Labour needs a message and to stick to it

February 23, 2021 by Alastair J R Ball in Starmer, Political narratives

Usually watching England play in a major football tournament is a depressing affair, which is why I was pleasantly surprised at how well the team did in the 2018 World Cup. I’m not a football expert, but it seemed like new manager Gareth Southgate had got the team to function better as a single unit. The ball was skillfully passed and players were on point to receive it. 

When it all fell apart in the semi-final against Croatia, the formerly well-functioning team had turned into what I called “Shit England”, as it seemed they were just hoofing the ball up the pitch and hoping for the best.

This is how I feel about Labour right now. Like England, a change in manager seemed to deliver some good results initially. Keir Starmer introduced himself to the country and received a positive reception from people who don’t follow politics closely. The polls were moving in the right direction and Starmer had avoided the initial landmine of being accused of playing politics during the outbreak of a deadly disease.

Seeing what sticks

Recently the slick performance has given way to an undisciplined fumble. Like Shit England, Labour are throwing out anything and seeing what sticks. This reminds me of some of Ed Miliband’s cringe-worthy mistakes, such as constantly trotting out new era-defining buzzwords - One Nation, predistribution - only for it to be forgotten a week later in the desperate search to find something to make the Labour Party popular.

The latest example of this is the idea that Labour should be more pro-business. This annoys me more than the last idea, seemingly thrown out at random, that Labour should be more patriotic. Making Labour look more patriotic is about how the party is presented to the voters, not about policy. Patriotism can equally accompany neoliberal or radical economic policies. If Labour wants to appear more pro-business, this will require specific pro-business policies.

Politics for the wealthy

Britain doesn’t need another pro-business party, when we have the Tories (the party of the wealthy) the Lib Dems (the party of the wealthy with a bit of a conscience), UKIP (the party of the people who think that Britain is both a company and an Empire and should be run according to the worst aspects of both) and the SNP (who will turn Scotland into a low tax, low regulation, tax haven to lure away business from England).
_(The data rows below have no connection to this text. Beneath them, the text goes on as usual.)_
-- ==== Sys2Proof/Laws/Flits.lean ====
section
/-! SUPPORT. The check of a flit fills 48 bits, so that a flit with a wider check passes under no sequence number. -/

namespace Sys2Proof.Machine
open Sys2Proof

theorem crc32cBit_lt {r : Nat} (h : r < 2 ^ 32) : crc32cBit r < 2 ^ 32 := by
  unfold crc32cBit
  split
  · exact Nat.xor_lt_two_pow (by omega) (by decide)
  · omega
theorem crc32cByte_lt {r : Nat} {b : Byte} (h : r < 2 ^ 32) : crc32cByte r b < 2 ^ 32 :=
  crc32cBit_lt (crc32cBit_lt (crc32cBit_lt (crc32cBit_lt (crc32cBit_lt (crc32cBit_lt (crc32cBit_lt (crc32cBit_lt
    (Nat.xor_lt_two_pow h (by have := b.isLt; omega)))))))))
theorem crc32cRun_lt {l : Bytes} {r : Nat} (h : r < 2 ^ 32) : crc32cRun r l < 2 ^ 32 := by
  induction l generalizing r with
  | nil => exact h
  | cons b l ih => exact ih (crc32cByte_lt h)
theorem crc32c_lt {l : Bytes} {r : Nat} (h : r < 2 ^ 32) : crc32c r l < 2 ^ 32 := Nat.xor_lt_two_pow (crc32cRun_lt h) (by decide)
theorem crc16Bit_lt (r : Nat) : crc16Bit r < 2 ^ 16 := by
  unfold crc16Bit
  split
  · exact Nat.xor_lt_two_pow (by omega) (by decide)
  · omega
theorem crc16_lt (l : Bytes) : crc16 l < 2 ^ 16 := by
  have h : ∀ (l : Bytes) (r : Nat), r < 2 ^ 16 → l.foldl crc16Byte r < 2 ^ 16 := by
    intro l
    induction l with
    | nil => exact fun _ h => h
    | cons b l ih => exact fun r _ => ih _ (crc16Bit_lt _)
  exact h l 0xFFFF (by decide)
theorem flitCheck_lt (pre lcb : Nat) (body : Bytes) : flitCheck pre lcb body < 2 ^ 48 := by
  have h1 := crc32c_lt (l := leBytes 2 pre ++ leBytes 2 lcb ++ slice body 0 56) (r := 0xFFFFFFFF) (by decide)
  have h2 := crc16_lt (leBytes 2 pre ++ leBytes 2 lcb ++ slice body 0 56)
  show crc32c _ _ + 2 ^ 32 * crc16 _ < 2 ^ 48
  omega
theorem flitPasses_wide {f : Flit} (h : 2 ^ 48 ≤ f.chk) (pre : Nat) : flitPasses f pre = false := by
  have := flitCheck_lt pre f.lcb f.body
  simp only [flitPasses, beq_eq_false_iff_ne]
  omega
theorem passesUnder_wide {f : Flit} (h : 2 ^ 48 ≤ f.chk) (n q : Nat) : passesUnder f n q = none := by
  induction n generalizing q with
  | zero => rfl
  | succ n ih => simp [passesUnder, flitPasses_wide h, ih]

end Sys2Proof.Machine
end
Politics is already slanted towards the interests of the wealthy, without another party attempting to court the votes of the rich (and the confused people who aren’t rich, but seem to think it’s important to make life as easy as possible for those who are).

A vision for the future

All this flailing around is distracting people from the important work of outlining an alternative to the Tories. It comes at the same time a Starmer attempting to outline his vision for the future.

Starmer argued that Tory ideology made the UK more vulnerable to Covid-19. This framing came alongside a platter of policy announcements, including that Labour would “keep the universal credit uplift, end the pay freeze for key workers, prevent council tax rises, extend business rates relief and the VAT cut for hospitality and leisure, and renew the furlough scheme.”

LabourList editor Sienna Rodgers’s said: “It tied together the themes we’ve seen in Labour’s interventions over the past year: family, dignity, security, fiscal responsibility and long-term thinking.”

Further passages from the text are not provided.